● WHAT THIS TASK INVOLVES
Give back only the lines in the records below from the one with "h (State.writeProbe_trunksOnly ..))" to the one with "i.drop⟩).config ≠ none)", both inclusive, word for word.
== RECORDS FOR PROCESSING
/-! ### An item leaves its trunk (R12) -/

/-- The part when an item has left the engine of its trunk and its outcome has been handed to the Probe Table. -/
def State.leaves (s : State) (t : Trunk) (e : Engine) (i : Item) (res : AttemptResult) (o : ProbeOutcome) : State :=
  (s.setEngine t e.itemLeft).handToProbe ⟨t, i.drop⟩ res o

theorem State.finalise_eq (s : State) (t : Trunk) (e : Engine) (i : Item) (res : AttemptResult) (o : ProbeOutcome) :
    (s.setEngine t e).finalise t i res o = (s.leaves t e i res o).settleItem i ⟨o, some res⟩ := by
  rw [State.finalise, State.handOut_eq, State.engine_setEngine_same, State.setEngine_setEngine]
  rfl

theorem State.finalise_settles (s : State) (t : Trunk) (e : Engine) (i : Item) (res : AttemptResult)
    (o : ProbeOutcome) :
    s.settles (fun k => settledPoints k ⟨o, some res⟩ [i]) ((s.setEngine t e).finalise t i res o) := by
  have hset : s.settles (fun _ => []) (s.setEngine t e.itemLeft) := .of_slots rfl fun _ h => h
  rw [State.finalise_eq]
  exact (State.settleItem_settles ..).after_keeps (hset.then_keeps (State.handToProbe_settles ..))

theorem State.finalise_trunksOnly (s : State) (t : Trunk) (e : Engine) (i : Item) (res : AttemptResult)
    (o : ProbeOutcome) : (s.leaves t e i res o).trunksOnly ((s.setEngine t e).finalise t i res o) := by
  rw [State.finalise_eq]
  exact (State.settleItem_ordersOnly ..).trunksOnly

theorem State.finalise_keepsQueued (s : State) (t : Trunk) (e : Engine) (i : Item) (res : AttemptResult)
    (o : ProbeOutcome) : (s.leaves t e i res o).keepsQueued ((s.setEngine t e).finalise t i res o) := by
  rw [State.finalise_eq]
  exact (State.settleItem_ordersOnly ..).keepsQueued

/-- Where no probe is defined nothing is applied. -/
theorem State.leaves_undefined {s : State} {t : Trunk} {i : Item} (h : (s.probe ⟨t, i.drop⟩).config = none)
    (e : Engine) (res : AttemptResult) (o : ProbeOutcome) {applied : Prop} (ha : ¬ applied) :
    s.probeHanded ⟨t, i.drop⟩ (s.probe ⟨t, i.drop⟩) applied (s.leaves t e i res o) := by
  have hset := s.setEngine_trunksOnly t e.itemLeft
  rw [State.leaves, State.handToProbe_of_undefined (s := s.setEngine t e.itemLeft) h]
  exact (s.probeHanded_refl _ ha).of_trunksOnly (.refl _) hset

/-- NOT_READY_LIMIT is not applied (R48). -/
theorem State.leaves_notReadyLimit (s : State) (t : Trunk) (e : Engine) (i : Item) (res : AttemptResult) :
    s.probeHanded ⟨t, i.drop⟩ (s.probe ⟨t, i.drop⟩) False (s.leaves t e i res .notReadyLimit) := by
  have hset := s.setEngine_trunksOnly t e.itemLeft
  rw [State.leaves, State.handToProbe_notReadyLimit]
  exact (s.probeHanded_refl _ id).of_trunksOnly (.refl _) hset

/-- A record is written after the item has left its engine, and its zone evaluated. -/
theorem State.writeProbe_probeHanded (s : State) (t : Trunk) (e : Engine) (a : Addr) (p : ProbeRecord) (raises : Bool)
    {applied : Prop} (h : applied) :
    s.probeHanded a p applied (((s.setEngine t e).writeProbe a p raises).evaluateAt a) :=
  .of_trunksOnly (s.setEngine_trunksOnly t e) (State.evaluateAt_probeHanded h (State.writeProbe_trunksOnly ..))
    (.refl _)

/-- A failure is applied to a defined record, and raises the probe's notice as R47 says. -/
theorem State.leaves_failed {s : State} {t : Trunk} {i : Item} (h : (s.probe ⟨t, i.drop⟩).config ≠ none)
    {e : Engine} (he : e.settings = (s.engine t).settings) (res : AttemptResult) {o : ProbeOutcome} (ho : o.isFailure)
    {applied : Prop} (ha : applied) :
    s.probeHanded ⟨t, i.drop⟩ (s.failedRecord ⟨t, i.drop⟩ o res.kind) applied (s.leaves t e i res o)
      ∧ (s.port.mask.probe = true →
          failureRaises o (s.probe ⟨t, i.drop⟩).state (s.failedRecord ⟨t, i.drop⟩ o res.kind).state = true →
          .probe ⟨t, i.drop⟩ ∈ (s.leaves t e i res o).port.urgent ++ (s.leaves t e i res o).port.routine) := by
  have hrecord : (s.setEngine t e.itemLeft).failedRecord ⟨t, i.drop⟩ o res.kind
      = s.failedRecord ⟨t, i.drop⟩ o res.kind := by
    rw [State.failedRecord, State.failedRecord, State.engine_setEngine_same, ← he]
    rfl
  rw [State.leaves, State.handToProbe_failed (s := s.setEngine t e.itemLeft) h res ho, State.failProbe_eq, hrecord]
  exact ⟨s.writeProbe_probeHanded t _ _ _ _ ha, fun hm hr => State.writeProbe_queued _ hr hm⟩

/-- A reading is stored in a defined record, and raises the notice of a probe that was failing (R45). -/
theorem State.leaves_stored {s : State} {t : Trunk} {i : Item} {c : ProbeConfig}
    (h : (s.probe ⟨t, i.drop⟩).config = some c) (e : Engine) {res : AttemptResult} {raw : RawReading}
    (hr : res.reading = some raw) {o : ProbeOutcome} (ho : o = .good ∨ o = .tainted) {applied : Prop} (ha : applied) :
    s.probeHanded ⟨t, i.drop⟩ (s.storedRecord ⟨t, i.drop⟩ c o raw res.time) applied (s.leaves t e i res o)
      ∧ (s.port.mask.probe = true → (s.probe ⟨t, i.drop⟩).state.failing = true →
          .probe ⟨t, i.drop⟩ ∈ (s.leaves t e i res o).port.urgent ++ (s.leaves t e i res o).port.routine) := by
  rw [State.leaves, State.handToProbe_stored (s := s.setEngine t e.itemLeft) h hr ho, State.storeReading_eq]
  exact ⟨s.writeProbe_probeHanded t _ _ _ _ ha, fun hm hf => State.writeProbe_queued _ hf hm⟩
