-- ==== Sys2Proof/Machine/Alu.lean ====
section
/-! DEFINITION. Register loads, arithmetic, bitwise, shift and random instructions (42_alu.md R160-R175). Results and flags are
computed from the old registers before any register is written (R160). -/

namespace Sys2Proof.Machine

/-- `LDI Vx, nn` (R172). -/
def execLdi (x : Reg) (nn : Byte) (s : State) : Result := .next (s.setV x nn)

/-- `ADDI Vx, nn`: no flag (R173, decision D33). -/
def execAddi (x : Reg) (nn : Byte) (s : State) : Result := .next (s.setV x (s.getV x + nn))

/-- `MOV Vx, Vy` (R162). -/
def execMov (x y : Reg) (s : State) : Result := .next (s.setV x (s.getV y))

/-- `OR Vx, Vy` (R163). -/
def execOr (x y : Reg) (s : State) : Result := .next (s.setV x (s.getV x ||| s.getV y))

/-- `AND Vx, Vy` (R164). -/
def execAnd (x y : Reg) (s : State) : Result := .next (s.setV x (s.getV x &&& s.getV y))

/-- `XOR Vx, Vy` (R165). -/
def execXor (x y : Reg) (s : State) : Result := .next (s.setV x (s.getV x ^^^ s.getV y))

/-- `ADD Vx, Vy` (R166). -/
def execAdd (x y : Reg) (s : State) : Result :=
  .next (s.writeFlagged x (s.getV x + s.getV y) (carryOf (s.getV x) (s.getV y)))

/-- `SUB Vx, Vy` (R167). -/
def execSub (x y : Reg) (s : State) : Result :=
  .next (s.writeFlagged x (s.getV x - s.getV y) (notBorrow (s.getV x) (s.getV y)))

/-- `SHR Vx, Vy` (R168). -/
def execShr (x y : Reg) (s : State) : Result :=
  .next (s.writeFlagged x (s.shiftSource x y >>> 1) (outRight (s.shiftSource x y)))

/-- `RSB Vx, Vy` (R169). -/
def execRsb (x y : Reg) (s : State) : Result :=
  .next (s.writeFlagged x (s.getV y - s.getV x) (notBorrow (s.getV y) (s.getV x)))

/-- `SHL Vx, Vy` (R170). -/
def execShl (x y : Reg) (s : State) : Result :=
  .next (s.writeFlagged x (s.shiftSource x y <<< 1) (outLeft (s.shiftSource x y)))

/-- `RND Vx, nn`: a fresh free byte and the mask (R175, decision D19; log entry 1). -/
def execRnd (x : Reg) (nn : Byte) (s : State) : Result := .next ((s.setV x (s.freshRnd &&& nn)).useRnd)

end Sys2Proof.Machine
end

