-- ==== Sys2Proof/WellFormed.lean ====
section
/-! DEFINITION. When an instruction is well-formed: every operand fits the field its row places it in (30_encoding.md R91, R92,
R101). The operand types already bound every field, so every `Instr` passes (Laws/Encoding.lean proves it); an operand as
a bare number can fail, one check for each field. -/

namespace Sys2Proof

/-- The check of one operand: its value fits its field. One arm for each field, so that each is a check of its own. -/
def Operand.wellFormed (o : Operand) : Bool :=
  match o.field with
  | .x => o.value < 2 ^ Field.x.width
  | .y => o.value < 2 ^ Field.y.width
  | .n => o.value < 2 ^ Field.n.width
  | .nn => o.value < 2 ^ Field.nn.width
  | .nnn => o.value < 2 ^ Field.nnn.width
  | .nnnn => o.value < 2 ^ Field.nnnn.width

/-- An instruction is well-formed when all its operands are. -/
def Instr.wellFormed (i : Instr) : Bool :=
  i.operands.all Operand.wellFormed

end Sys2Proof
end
====
● WRITTEN SOLUTION
  .of_trunksOnly (s.setEngine_trunksOnly t e) (State.evaluateAt_probeHanded h (State.writeProbe_trunksOnly ..))
    (.refl _)

/-- A failure is applied to a defined record, and raises the probe's notice as R47 says. -/
theorem State.leaves_failed {s : State} {t : Trunk} {i : Item} (h : (s.probe ⟨t, i.drop⟩).config ≠ none)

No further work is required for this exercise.